Customer Analytics May 4, 2026 Published project
Retail Segmentation & Market Basket Analysis

Customer segmentation and association-rule analytics

This project combines RFM customer segmentation with market basket analysis to connect unsupervised learning outputs to practical customer and product decisions.

PythonPandasScikit-learnK-MeansAprioriAssociation Rules

Challenge

  • Retail transaction data needs cleaning before customer behavior becomes meaningful.
  • Customer segmentation and basket analysis answer different business questions.
  • Analytical outputs need interpretation that maps clusters and rules to practical actions.

System architecture

Transactions
RFM features
Customer clusters
Association rules

Data and inputs

UCI Online Retail data with 541,909 raw rows, 25,900 invoices, 4,372 customers, and 4,070 unique products.

Technical approach

  • Clean missing customer IDs, cancellations, invalid quantities, and invalid prices.
  • Create Recency, Frequency, and Monetary features and compare clustering approaches.
  • Build a France transaction matrix and run Apriori association-rule mining.
  • Interpret segments and rules as retention, reactivation, cross-selling, and loyalty opportunities.

Evaluation and results

Key indicators

541,909 raw rows

Key indicators

3 customer segments

Key indicators

23 final association rules

  • K-Means produced three customer segments with silhouette 0.4599.
  • The final setup identified Regular, Dormant/At-Risk, and VIP/High-Value customers.
  • Market basket analysis produced 23 final rules after support, confidence, and lift filtering.

Implementation and code

Implementation focus

The implementation connects data preparation, modeling, evaluation, and interpretation in a structured workflow that makes the technical decisions clear.

Source code

The code is available for exploring the implementation details and extending the experiment when needed.

Open source code

Scope and responsible use

The project is a focused modeling and evaluation study.

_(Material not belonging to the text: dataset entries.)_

-- ==== Sys2Proof/Config.lean ====
section
/-! DEFINITION. The implementation parameters of 00_scope.md R5 with the value each takes in this hardware, and the
free values of the model. -/

namespace Sys2Proof.Config

/-- `MAX_DIM`: largest legal WIDTH and HEIGHT. -/
abbrev maxDim : Nat := 65535

/-- `HAM_PLANES`: bitplanes in HAM mode. -/
abbrev hamPlanes : Nat := 6

/-- `HAM_PAL`: palette entries written in HAM mode. -/
abbrev hamPal : Nat := 16

/-- `PAL_MIN`. -/
abbrev palMin : Nat := 2

/-- `PAL_MAX`. -/
abbrev palMax : Nat := 256

/-- `HAM_INIT`: the accumulator at the start of every row, the same for the three channels. -/
abbrev hamInit : BitVec 4 := 0

/-- `RLE_MIN_RUN`: shortest run coded as a repeat. -/
abbrev rleMinRun : Nat := 3

/-- `RLE_MAX_RUN`: longest run in one repeat block. -/
abbrev rleMaxRun : Nat := 127

/-- `RLE_MAX_LIT`: longest literal block. -/
abbrev rleMaxLit : Nat := 127

/-- `CAMG_HAM`: the CAMG flags word. -/
abbrev camgHam : Nat := 0x800

/-- `XASPECT`. -/
abbrev xAspect : Nat := 1

/-- `YASPECT`. -/
abbrev yAspect : Nat := 1

/-- `FORCE_BLACK0`: force palette entry 0 to black. -/
abbrev forceBlack0 : Bool := false

/-- `RLE_TRAIL_QUIRK`: the trailing byte of a row is a literal block of one byte. -/
abbrev rleTrailQuirk : Bool := true

/-- `CMAP_SCALE_HAM`: CMAP bytes in HAM mode are quantised and scaled as in Indexed mode. -/
abbrev cmapScaleHam : Bool := true

/-- `PLACEHOLDER`: the bytes written where a length will be patched. -/
abbrev placeholder : List Byte := [0x00, 0x00, 0x00, 0x00]

/-- `ROW_CAP`: capacity of ROWIN in bytes. -/
abbrev rowCap : Nat := 65535

/-- FREE VALUE (log 7, DESIGN CHOICE that the value is unstated): what FAULT_VALUE holds after an `IOFailure` at a sink
length that does not fit its 32 bits. 60_exceptions.md R218 says `len(OUT)` and 10_state.md R28 gives 32 bits; nothing
says what is left of a longer length. The argument is the draw's number, `State.freeTick`. -/
opaque freeFaultValue : Nat → Word

/-- FREE VALUE (log 30): what a PLN byte holds after a validation fault. 93_implementation_defined.md U3 lets it be any
value. The arguments are the draw's number, `State.freeTick`, and the byte's key. -/
opaque freePlnByte : Nat → Nat → Byte

end Sys2Proof.Config
end

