/-! ## CHS -/

/-- IFF.FORM and IFF.ILBM, step 1 (43 R168), where the sink does not fail: every field. -/
def Obligations.FormHeaderIsAppended : Prop :=
  ∀ s : State, s.wpos = s.out.length →
    (Succeed 8 s → exec .iffForm s = .next { s with
      phase := .form, formLenOff := s.out.length + 4
      out := s.out ++ [0x46, 0x4F, 0x52, 0x4D, 0, 0, 0, 0], wpos := s.wpos + 8, oracle := s.oracle.drop 8 }) ∧
    (Succeed 4 s → exec .iffIlbm s = .next { s with
      phase := .form, out := s.out ++ [0x49, 0x4C, 0x42, 0x4D], wpos := s.wpos + 4, oracle := s.oracle.drop 4 })

/-- IFF.BMHD, step 2: the header and the 20 bytes of the payload in their order (43 R169, R170; 30 R101). The widths of
the last nine fields are the spec's own, from general knowledge (92 D31). -/
def Obligations.BmhdIsAppended : Prop :=
  ∀ s : State, s.wpos = s.out.length → Succeed 28 s → exec .iffBmhd s = .next { s with
    phase := .bmhd
    out := s.out ++ [0x42, 0x4D, 0x48, 0x44, 0, 0, 0, 20] ++ be16 s.width.toNat ++ be16 s.height.toNat
      ++ [0, 0, 0, 0, u8 s.nplanes.toNat, 0, if s.ctrl.getLsbD 8 then 1 else 0, 0, 0, 0, 1, 1]
      ++ be16 s.width.toNat ++ be16 s.height.toNat
    wpos := s.wpos + 28, oracle := s.oracle.drop 28 }

/-- IFF.CAMG, step 3: twelve bytes in HAM mode, nothing at all in Indexed mode (43 R171). -/
def Obligations.CamgOnlyInHamMode : Prop :=
  ∀ s : State, s.wpos = s.out.length → Succeed 12 s →
    (chipset s = 1 → exec .iffCamg s = .next { s with
      phase := .camg
      out := s.out ++ [0x43, 0x41, 0x4D, 0x47, 0, 0, 0, 4, 0, 0, 8, 0]
      wpos := s.wpos + 12, oracle := s.oracle.drop 12 }) ∧
    (chipset s = 0 → exec .iffCamg s = .next s)

/-- IFF.CMAP, step 4: the header and three bytes per entry, each channel's high nibble times 17 (43 R172 to R175). -/
def Obligations.CmapIsAppended : Prop :=
  ∀ s : State, s.wpos = s.out.length → paletteReady s → Succeed (8 + 3 * cmapCount s + cmapCount s % 2) s →
    exec .iffCmap s = .next { s with
      phase := .cmap
      out := s.out ++ chunk [0x43, 0x4D, 0x41, 0x50] ((List.range (cmapCount s)).flatMap fun i =>
        let c := (memRead s.pal i).getD ⟨0, 0, 0⟩
        [u8 (c.r.toNat / 16 * 17), u8 (c.g.toNat / 16 * 17), u8 (c.b.toNat / 16 * 17)])
      wpos := s.wpos + (8 + 3 * cmapCount s + cmapCount s % 2)
      oracle := s.oracle.drop (8 + 3 * cmapCount s + cmapCount s % 2) }

/-- IFF.BODY, step 5: the plane-rows in row-major, plane-minor order, raw or each compressed on its own, the patched length
without the pad, and the pad byte of an odd length (43 R176 to R181). -/
def Obligations.BodyIsAppended : Prop :=
  ∀ s : State, s.wpos = s.out.length → (∀ a ∈ s.oracle, a = true) → (planeBody s).length < 2 ^ 32 →
    (∀ y < s.height.toNat, ∀ p < s.nplanes.toNat, ∀ b < s.rowbytes.toNat, (plnRead s.pln p y b).isSome = true) →
    ∃ t, exec .iffBody s = .next t ∧
      t.out = s.out ++ chunk [0x42, 0x4F, 0x44, 0x59] (planeBody s) ∧
      t.bodyLenOff = s.out.length + 4 ∧ t.bodyStart = s.out.length + 8 ∧ t.bodyLen = (planeBody s).length ∧
      t = { s with
        phase := .bodyFix, y := t.y, p := t.p, rlc := t.rlc, bodyLenOff := t.bodyLenOff, bodyStart := t.bodyStart
        bodyLen := t.bodyLen, out := t.out, wpos := t.out.length, oracle := t.oracle }

/-- A failed append or patch leaves exactly the bytes before it and raises IOFailure with its context: any bytes under any
context, `SinkPatch32` under any context (its operation 0 is the reposition, 1 to 4 the writes, 5 the reposition back), and
the whole of IFF.BMHD, whose chunk code is 3 (20 R71, R73; 60 R218, R222, R230). WPOS after a failed patch is the model's
(log 9). -/
def Obligations.FailedAppendKeepsTheBytesBefore : Prop :=
  (∀ (ctx : Context) (bs : List Byte) (s : State) (k : Nat), s.wpos = s.out.length → k < bs.length → FailAt k s →
    s.out.length + k < 2 ^ 32 →
    appendAll ctx bs s = .raised { s with
      out := s.out ++ bs.take k, wpos := s.wpos + k, oracle := s.oracle.drop (k + 1)
      cause := 3, faultChunk := ctx.chunk, faultRow := ctx.row, faultPlane := ctx.plane
      faultValue := BitVec.ofNat 32 (s.out.length + k), status := .fault, phase := .idle, sinkOpen := false }) ∧
  (∀ (ctx : Context) (off v : Nat) (s : State) (k : Nat), off + 4 ≤ s.out.length → v < 2 ^ 32 → k < 6 → FailAt k s →
    s.out.length < 2 ^ 32 →
    ∃ t, sinkPatch32 ctx off v s = .raised t ∧ t.out.length = s.out.length ∧
      (∀ i < s.out.length, t.out[i]? =
        if off ≤ i ∧ i < off + (k - 1) then (be32 v)[i - off]? else s.out[i]?) ∧
      t = { s with
        out := t.out, wpos := s.out.length, oracle := s.oracle.drop (k + 1)
        cause := 3, faultChunk := ctx.chunk, faultRow := ctx.row, faultPlane := ctx.plane
        faultValue := BitVec.ofNat 32 s.out.length, status := .fault, phase := .idle, sinkOpen := false }) ∧
  ∀ (s : State) (k : Nat), s.wpos = s.out.length → k < 28 → FailAt k s → s.out.length + k < 2 ^ 32 →
    ∃ t, exec .iffBmhd s = .next t ∧
      t.out = s.out ++ (tagBmhd ++ be32 20 ++ bmhdPayload s).take k ∧
      t = { s with
        out := t.out, wpos := s.wpos + k, oracle := s.oracle.drop (k + 1)
        cause := 3, faultChunk := 3, faultRow := 0, faultPlane := 0, faultValue := BitVec.ofNat 32 (s.out.length + k)
        status := .fault, phase := .idle, sinkOpen := false }

/-! ## ENCODE -/

/-- A chipset other than ECS and HAM is rejected first, with the offending value (44 R201; 60 R217, R225). -/
def Obligations.ChipsetRejectedFirst : Prop :=
  ∀ s : State, Ready s → chipset s ≠ 0 → chipset s ≠ 1 →
    TakesValidationFault s 2 ((chipset s).setWidth 32)

/-- An illegal WIDTH, then an illegal HEIGHT, is rejected with its value (44 R202; 60 R219, R225). -/
def Obligations.DimensionsRejectedSecond : Prop :=
  ∀ s : State, Ready s → (chipset s = 0 ∨ chipset s = 1) →
    ((s.width.toNat = 0 ∨ 65535 < s.width.toNat) → TakesValidationFault s 4 s.width) ∧
    (1 ≤ s.width.toNat → s.width.toNat ≤ 65535 → (s.height.toNat = 0 ∨ 65535 < s.height.toNat) →
      TakesValidationFault s 4 s.height)

/-- A palette size that is no power of two from 2 to 256, or one below 16 in HAM mode, is rejected with its value
(44 R203; 60 R216, R225). -/
def Obligations.PaletteSizeRejectedThird : Prop :=
  ∀ s : State, Ready s → (chipset s = 0 ∨ chipset s = 1) → 1 ≤ s.width.toNat → s.width.toNat ≤ 65535 →
    1 ≤ s.height.toNat → s.height.toNat ≤ 65535 →
    (s.palsize.toNat ∉ [2, 4, 8, 16, 32, 64, 128, 256] ∨ (chipset s = 1 ∧ s.palsize.toNat < 16)) →
    TakesValidationFault s 1 s.palsize

/-- ENCODE of a legal configuration with its inputs provided and a sink that does not fail writes exactly the file of
43 R185 and ends in DONE with the sink released, NPLANES and ROWBYTES new, PLN the bitmap, and nothing else changed but
working registers (44 R200, R204, R207). -/
def Obligations.EncodeWritesTheFile : Prop :=
  ∀ s : State, Ready s → configLegal s = true → rasterReady s → paletteReady s → lengthsFit s →
    (∀ a ∈ s.oracle, a = true) →
    ∃ t, exec .encode s = .next t ∧ t.status = .done ∧ t.phase = .idle ∧ t.sinkOpen = false ∧ t.out = imageFile s ∧
      t.nplanes.toNat = planeCount s ∧ t.rowbytes.toNat = rowBytes s.width.toNat ∧
      t.cause = s.cause ∧ t.faultChunk = s.faultChunk ∧ t.faultPlane = s.faultPlane ∧ t.faultRow = s.faultRow ∧
      t.faultValue = s.faultValue ∧ EncodeKeeps s t ∧
      ∀ p y b, plnRead t.pln p y b =
        if p < planeCount s ∧ y < s.height.toNat ∧ b < rowBytes s.width.toNat then
          some (planeByte (codeRow s y) p b)
        else none

/-- Whatever the sink answers, ENCODE of a legal configuration with its inputs provided ends in DONE or takes IOFailure or
LengthOverflow, with the sink released (44 R200, 60 R218, R222, 70 R250). Where a length does not fit and the sink does not
fail it takes LengthOverflow: BODY's length before its patch, else FORM's before its own, with the length modulo 2^32 and
exactly the bytes written so far (60 R221; 43 R180, R183). -/
def Obligations.EncodeEndsWhateverTheSinkAnswers : Prop :=
  (∀ s : State, Ready s → configLegal s = true → rasterReady s → paletteReady s →
    ∃ t, exec .encode s = .next t ∧ t.sinkOpen = false ∧ t.phase = .idle ∧
      (t.status = .done ∨ (t.status = .fault ∧ (t.cause = 3 ∨ t.cause = 6)))) ∧
  ∀ s : State, Ready s → configLegal s = true → rasterReady s → paletteReady s → ¬ lengthsFit s →
    (∀ a ∈ s.oracle, a = true) →
    ∃ t, exec .encode s = .next t ∧ t.sinkOpen = false ∧ t.phase = .idle ∧ t.status = .fault ∧ t.cause = 6 ∧
      t.faultRow = 0 ∧ t.faultPlane = 0 ∧ EncodeKeeps s t ∧
      if 2 ^ 32 ≤ (imageBody s).length then
        t.faultChunk = 7 ∧ t.faultValue = BitVec.ofNat 32 (imageBody s).length ∧
        t.out = tagForm ++ [0, 0, 0, 0] ++ tagIlbm ++ imageHead s ++ tagBody ++ [0, 0, 0, 0] ++ imageBody s
      else
        t.faultChunk = 8 ∧ t.faultValue = BitVec.ofNat 32 (4 + (imageChunks s).length) ∧
        t.out = tagForm ++ [0, 0, 0, 0] ++ tagIlbm ++ imageChunks s

/-- The sink operation that fails decides the fault context: operation `k` of the list `imageOperations`, which names OPEN,
FORM, BMHD, CAMG, CMAP, BODY with the plane-row's Y and P, BODYFIX and FORMFIX, each with `len(OUT)` at the failure
(60 R218, R230; 43 R166). A length of 2^32 or more has no stated FAULT_VALUE (log 7). -/
def Obligations.FailedOperationGivesItsContext : Prop :=
  ∀ (s : State) (k : Nat) (ctx : Context) (len : Nat), Ready s → configLegal s = true → rasterReady s → paletteReady s →
    lengthsFit s → FailAt k s → (imageOperations s)[k]? = some (ctx, len) →
    ∃ t, exec .encode s = .next t ∧ t.status = .fault ∧ t.cause = 3 ∧ t.faultChunk = ctx.chunk ∧
      t.faultRow = ctx.row ∧ t.faultPlane = ctx.plane ∧ t.out.length = len ∧
      (len < 2 ^ 32 → t.faultValue = BitVec.ofNat 32 len) ∧ t.phase = .idle ∧ t.sinkOpen = false ∧
      t.oracle = s.oracle.drop (k + 1) ∧ EncodeKeeps s t

/-- An ENCODE that ends in DONE, whatever the sink answered on the way, had a legal configuration and has written the
whole file of its configuration, palette and raster (44 R207, 43 R185). -/
def Obligations.DoneMeansTheWholeFile : Prop :=
  ∀ s t : State, Ready s → exec .encode s = .next t → t.status = .done → configLegal s = true ∧ t.out = imageFile s

/-- After an ENCODE that failed once the sink was open, OUT is the file cut to its length, but for the two length fields
(60 R218; 20 R71, R73; 43 R188). -/
def Obligations.FailedEncodeKeepsAPrefix : Prop :=
  ∀ s t : State, Ready s → configLegal s = true → rasterReady s → paletteReady s →
    exec .encode s = .next t → t.status = .fault → t.faultChunk ≠ 1 →
    t.out.length ≤ (imageFile s).length ∧
    ∀ k < t.out.length, ¬ (4 ≤ k ∧ k < 8) →
      ¬ (52 + (if isHam s then 12 else 0) + 3 * cmapCount s ≤ k ∧
        k < 56 + (if isHam s then 12 else 0) + 3 * cmapCount s) →
      t.out[k]? = (imageFile s)[k]?

/-- A sink that cannot be created: IOFailure with chunk OPEN, and OUT is as it was (20 R70, 43 R167). -/
def Obligations.OpenFailureLeavesOut : Prop :=
  ∀ s : State, Ready s → configLegal s = true → rasterReady s → FailAt 0 s →
    s.out.length < 2 ^ 32 →
    ∃ t, exec .encode s = .next t ∧ t.status = .fault ∧ t.cause = 3 ∧ t.faultChunk = 1 ∧ t.faultRow = 0 ∧
      t.faultPlane = 0 ∧ t.faultValue = BitVec.ofNat 32 s.out.length ∧ t.out = s.out ∧ t.sinkOpen = false ∧
      t.oracle = s.oracle.tail ∧ EncodeKeeps s t

/-- ENCODE of a legal configuration is refused where the raster's dimensions are not WIDTH and HEIGHT (93 U8, 70 R248), where a
pixel has no value of MODE's variant (44 R213, 20 R61, 93 U8), and, with a sink that does not fail, where a PAL entry it reads
has none (44 R213). -/
def Obligations.EncodeRefusesInputsWithoutValue : Prop :=
  (∀ s : State, Ready s → configLegal s = true → (s.rasterWidth ≠ s.width ∨ s.rasterHeight ≠ s.height) →
    exec .encode s = .refused .wrongRasterSize) ∧
  (∀ s : State, Ready s → configLegal s = true → s.rasterWidth = s.width → s.rasterHeight = s.height → ¬ rasterReady s →
    exec .encode s = .refused .noValuePixel ∨ exec .encode s = .refused .wrongPixelKind) ∧
  ∀ s : State, Ready s → configLegal s = true → rasterReady s → ¬ paletteReady s → (∀ a ∈ s.oracle, a = true) →
    exec .encode s = .refused .noValuePal

/-- Whatever path an ENCODE takes, the configuration, PAL, the raster, ROWIN, ROWOUT and OUTLEN are unchanged (60 R222). -/
def Obligations.EncodeFrame : Prop := ∀ s t : State, exec .encode s = .next t → EncodeKeeps s t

Broader use should be supported by validation on additional data, robustness checks, monitoring, and domain-specific evaluation.

Future development

  • Compare additional clustering methods and stability checks.
  • Add cohort analysis and customer lifetime value features.
  • Turn rules into ranked recommendation candidates with clearer business constraints.

Technical contribution

The project connects unsupervised learning with business interpretation across customer behavior and product relationships.